Data shown below:

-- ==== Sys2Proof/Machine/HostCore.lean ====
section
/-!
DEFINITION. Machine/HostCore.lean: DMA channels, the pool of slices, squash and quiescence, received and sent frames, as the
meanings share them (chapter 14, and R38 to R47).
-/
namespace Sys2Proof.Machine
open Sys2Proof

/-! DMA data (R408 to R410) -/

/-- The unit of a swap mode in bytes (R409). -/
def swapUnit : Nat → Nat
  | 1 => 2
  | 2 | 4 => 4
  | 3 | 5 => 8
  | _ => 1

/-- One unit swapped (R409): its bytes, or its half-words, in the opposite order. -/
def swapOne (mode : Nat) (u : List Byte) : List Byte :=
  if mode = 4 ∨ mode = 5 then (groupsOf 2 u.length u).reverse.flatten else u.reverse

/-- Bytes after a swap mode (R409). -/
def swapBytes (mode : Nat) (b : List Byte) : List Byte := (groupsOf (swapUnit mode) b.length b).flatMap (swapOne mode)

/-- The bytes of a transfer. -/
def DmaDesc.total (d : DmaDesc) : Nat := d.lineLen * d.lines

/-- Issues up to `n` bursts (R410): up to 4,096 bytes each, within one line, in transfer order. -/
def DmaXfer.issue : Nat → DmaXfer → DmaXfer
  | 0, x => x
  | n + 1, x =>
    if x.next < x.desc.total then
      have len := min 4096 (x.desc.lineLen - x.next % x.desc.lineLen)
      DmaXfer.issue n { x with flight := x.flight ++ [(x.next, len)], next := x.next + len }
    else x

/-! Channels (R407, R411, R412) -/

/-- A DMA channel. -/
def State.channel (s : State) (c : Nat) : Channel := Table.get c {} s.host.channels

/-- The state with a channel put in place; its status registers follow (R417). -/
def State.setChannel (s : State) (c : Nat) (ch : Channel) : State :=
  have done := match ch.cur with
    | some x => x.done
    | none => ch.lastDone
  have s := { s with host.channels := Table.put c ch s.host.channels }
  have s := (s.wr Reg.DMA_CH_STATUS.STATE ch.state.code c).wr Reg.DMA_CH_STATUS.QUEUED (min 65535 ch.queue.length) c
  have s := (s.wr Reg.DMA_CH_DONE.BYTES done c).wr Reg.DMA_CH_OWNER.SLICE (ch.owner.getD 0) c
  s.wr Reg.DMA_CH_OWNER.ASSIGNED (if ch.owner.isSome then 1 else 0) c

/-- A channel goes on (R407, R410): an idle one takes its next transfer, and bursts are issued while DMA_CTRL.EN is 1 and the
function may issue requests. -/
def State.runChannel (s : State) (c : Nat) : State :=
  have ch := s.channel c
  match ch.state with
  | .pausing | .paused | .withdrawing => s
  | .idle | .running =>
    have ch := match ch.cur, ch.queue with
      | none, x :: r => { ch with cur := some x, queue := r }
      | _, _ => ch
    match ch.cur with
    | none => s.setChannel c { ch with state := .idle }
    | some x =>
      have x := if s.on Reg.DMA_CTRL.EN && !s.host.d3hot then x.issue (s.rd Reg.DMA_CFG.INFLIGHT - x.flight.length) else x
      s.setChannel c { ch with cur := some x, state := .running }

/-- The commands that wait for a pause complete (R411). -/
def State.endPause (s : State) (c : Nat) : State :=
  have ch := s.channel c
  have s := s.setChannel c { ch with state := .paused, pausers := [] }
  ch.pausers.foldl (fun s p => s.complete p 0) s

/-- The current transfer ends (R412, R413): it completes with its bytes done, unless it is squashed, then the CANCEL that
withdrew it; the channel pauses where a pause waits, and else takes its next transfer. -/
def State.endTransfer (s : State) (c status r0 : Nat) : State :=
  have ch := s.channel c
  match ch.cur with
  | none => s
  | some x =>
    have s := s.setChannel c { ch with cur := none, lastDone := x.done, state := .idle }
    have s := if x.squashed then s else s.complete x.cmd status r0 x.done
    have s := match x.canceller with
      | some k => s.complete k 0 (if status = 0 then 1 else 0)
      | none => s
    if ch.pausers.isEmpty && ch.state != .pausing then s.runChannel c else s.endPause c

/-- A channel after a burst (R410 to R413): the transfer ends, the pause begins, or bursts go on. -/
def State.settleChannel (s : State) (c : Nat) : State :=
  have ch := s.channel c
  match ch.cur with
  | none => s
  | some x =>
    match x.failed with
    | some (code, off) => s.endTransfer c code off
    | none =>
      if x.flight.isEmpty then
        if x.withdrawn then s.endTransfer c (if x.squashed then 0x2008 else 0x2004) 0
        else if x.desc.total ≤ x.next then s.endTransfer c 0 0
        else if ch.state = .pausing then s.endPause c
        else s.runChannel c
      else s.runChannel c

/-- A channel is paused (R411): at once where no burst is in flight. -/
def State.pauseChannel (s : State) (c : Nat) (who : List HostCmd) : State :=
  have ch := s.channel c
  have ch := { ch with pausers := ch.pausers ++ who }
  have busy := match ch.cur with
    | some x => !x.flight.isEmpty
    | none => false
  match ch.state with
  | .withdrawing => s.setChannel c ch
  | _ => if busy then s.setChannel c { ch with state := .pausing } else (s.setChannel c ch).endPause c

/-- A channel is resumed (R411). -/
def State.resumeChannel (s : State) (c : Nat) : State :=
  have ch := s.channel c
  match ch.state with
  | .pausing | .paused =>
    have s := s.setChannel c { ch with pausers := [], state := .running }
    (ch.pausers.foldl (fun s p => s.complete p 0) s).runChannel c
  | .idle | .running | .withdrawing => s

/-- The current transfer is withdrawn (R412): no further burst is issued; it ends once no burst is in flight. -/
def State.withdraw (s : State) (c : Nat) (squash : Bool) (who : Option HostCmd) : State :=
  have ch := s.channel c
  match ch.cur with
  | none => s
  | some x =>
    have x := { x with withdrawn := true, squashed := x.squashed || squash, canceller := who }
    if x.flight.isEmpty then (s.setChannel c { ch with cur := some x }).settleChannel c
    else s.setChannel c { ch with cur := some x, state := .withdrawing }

End of Data shown.
Data shown below:

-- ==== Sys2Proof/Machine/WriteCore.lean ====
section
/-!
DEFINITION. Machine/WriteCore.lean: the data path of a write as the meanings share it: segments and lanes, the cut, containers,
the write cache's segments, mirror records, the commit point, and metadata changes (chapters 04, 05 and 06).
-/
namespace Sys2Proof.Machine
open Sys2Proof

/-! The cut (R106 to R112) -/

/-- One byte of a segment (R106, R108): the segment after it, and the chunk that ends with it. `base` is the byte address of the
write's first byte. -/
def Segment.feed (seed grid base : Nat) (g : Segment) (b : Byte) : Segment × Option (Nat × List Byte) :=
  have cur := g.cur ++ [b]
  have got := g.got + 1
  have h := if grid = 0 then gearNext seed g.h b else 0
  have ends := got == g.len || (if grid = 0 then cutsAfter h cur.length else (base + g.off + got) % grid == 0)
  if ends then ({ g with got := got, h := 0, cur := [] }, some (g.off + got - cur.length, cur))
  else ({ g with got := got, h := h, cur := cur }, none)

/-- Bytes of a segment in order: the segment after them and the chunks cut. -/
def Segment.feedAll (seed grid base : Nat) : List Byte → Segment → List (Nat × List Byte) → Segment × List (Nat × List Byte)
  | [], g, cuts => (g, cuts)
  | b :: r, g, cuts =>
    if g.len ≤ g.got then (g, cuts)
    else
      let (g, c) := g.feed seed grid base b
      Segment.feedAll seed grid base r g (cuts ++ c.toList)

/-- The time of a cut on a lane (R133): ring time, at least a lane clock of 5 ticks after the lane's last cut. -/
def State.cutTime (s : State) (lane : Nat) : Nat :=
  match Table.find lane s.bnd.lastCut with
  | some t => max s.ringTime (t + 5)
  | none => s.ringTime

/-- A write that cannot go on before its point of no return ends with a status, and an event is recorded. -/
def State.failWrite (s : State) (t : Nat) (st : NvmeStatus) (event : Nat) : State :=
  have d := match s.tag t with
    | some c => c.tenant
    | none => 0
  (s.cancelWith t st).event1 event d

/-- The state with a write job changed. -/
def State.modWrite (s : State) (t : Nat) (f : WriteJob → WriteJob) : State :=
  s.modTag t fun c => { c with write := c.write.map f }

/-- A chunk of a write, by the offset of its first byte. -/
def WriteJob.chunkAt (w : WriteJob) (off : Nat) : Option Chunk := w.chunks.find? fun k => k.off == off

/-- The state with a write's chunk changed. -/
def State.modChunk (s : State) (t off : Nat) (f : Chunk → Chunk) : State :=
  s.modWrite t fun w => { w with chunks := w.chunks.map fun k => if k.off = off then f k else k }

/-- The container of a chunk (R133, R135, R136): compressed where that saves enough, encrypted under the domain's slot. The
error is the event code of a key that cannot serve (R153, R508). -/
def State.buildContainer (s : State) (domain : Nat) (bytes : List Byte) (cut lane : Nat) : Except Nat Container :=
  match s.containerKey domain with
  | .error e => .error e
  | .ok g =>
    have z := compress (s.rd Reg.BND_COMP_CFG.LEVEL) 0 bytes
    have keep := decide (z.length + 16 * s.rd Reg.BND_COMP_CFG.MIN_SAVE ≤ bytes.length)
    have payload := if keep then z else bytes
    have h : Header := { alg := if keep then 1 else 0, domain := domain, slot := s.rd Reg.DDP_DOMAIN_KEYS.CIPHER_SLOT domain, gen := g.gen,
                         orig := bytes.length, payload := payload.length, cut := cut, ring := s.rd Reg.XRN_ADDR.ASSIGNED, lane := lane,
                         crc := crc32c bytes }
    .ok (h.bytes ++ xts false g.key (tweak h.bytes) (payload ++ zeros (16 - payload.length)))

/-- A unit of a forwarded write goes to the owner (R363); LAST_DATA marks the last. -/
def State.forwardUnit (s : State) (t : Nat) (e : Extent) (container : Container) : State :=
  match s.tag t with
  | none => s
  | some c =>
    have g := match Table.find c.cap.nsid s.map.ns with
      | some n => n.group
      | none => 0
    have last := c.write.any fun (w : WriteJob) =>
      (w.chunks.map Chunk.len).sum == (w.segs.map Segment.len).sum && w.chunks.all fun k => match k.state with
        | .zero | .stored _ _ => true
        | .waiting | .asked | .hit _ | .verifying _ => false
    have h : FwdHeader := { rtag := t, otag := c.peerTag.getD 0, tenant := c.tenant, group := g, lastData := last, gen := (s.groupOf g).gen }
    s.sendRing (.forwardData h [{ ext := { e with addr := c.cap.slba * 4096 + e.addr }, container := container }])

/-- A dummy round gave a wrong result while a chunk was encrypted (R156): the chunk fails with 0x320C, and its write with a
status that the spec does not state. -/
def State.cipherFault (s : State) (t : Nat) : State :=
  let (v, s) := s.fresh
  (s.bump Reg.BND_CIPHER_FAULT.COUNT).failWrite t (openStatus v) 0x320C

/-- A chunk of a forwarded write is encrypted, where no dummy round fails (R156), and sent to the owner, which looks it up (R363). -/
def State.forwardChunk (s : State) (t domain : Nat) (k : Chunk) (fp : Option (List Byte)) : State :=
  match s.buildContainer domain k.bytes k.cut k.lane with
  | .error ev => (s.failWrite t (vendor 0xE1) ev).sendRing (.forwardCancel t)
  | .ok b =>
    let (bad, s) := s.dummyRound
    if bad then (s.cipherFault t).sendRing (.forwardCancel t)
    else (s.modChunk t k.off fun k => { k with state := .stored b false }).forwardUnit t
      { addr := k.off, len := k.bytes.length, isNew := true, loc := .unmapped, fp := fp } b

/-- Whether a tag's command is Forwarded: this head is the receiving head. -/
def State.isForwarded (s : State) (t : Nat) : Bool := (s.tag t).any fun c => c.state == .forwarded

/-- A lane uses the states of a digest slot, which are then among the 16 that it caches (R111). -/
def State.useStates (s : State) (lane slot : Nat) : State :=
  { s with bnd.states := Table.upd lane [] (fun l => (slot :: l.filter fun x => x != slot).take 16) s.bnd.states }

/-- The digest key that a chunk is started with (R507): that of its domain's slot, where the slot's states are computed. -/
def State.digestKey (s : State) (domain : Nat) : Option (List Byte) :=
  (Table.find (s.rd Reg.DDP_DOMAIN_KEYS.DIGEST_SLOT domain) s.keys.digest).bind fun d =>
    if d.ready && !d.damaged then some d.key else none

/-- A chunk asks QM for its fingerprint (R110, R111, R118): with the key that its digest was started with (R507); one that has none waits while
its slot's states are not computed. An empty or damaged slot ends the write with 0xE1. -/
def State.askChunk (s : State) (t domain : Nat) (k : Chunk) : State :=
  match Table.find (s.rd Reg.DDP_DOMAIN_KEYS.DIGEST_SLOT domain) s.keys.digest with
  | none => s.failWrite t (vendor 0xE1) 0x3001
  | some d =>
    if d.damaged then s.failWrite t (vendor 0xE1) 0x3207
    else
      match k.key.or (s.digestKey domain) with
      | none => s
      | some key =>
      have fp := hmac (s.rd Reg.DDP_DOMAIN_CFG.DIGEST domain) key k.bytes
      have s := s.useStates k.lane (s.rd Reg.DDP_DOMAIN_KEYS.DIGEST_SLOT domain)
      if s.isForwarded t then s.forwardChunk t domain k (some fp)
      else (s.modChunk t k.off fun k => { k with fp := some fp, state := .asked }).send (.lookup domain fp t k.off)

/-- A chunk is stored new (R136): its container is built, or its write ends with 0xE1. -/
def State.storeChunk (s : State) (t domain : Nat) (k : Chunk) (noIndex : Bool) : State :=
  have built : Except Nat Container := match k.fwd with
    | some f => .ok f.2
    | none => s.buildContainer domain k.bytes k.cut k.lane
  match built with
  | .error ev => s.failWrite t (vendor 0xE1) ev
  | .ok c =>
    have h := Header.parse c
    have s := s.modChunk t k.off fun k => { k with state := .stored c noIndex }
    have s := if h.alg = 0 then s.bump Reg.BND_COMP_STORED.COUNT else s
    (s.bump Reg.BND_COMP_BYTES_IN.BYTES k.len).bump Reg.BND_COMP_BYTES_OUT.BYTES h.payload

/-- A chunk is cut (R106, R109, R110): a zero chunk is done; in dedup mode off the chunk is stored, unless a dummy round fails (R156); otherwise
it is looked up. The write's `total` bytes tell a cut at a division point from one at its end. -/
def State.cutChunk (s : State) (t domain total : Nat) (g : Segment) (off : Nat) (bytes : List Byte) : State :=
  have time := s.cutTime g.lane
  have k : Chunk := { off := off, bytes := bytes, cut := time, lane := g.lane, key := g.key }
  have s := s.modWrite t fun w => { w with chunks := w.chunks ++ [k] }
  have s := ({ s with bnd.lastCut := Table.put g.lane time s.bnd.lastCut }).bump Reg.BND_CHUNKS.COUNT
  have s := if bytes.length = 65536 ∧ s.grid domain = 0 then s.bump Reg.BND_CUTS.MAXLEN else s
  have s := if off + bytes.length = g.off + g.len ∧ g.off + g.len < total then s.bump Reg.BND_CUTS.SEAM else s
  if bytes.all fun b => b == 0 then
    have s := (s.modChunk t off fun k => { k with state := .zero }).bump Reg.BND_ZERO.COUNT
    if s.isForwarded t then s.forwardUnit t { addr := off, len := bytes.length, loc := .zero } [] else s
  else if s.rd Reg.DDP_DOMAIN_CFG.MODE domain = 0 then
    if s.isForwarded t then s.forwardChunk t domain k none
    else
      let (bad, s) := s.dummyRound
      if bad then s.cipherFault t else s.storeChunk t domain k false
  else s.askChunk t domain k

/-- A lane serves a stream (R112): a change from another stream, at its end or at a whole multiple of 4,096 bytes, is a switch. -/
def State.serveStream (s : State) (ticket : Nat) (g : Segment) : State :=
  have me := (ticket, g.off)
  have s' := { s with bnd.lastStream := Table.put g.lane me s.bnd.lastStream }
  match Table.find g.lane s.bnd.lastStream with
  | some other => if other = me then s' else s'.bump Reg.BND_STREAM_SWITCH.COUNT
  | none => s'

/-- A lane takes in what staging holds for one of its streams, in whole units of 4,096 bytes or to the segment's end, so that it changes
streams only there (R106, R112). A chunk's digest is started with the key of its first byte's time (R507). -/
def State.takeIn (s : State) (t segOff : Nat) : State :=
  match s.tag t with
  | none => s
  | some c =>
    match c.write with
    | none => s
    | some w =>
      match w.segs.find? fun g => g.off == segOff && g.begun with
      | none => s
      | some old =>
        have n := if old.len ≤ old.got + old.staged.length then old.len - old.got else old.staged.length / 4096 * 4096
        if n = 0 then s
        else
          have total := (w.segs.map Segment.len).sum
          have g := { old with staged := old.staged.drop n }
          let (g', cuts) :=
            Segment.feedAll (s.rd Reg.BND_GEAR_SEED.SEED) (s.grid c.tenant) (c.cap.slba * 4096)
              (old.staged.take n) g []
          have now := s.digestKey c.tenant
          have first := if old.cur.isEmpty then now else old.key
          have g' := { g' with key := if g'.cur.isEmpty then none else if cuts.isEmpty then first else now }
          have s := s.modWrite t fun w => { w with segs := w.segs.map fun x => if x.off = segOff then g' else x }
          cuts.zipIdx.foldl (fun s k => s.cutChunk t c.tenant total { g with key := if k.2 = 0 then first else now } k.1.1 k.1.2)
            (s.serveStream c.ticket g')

End of Data shown.

Once you find the line with "address of the" in the entries above, output it and each line after it up to and including the line with "chunks cut. -/", and nothing else.

Result of this task:
/-- One byte of a segment (R106, R108): the segment after it, and the chunk that ends with it. `base` is the byte address of the
write's first byte. -/
def Segment.feed (seed grid base : Nat) (g : Segment) (b : Byte) : Segment × Option (Nat × List Byte) :=
  have cur := g.cur ++ [b]
  have got := g.got + 1
  have h := if grid = 0 then gearNext seed g.h b else 0
  have ends := got == g.len || (if grid = 0 then cutsAfter h cur.length else (base + g.off + got) % grid == 0)
  if ends then ({ g with got := got, h := 0, cur := [] }, some (g.off + got - cur.length, cur))
  else ({ g with got := got, h := h, cur := cur }, none)

/-- Bytes of a segment in order: the segment after them and the chunks cut. -/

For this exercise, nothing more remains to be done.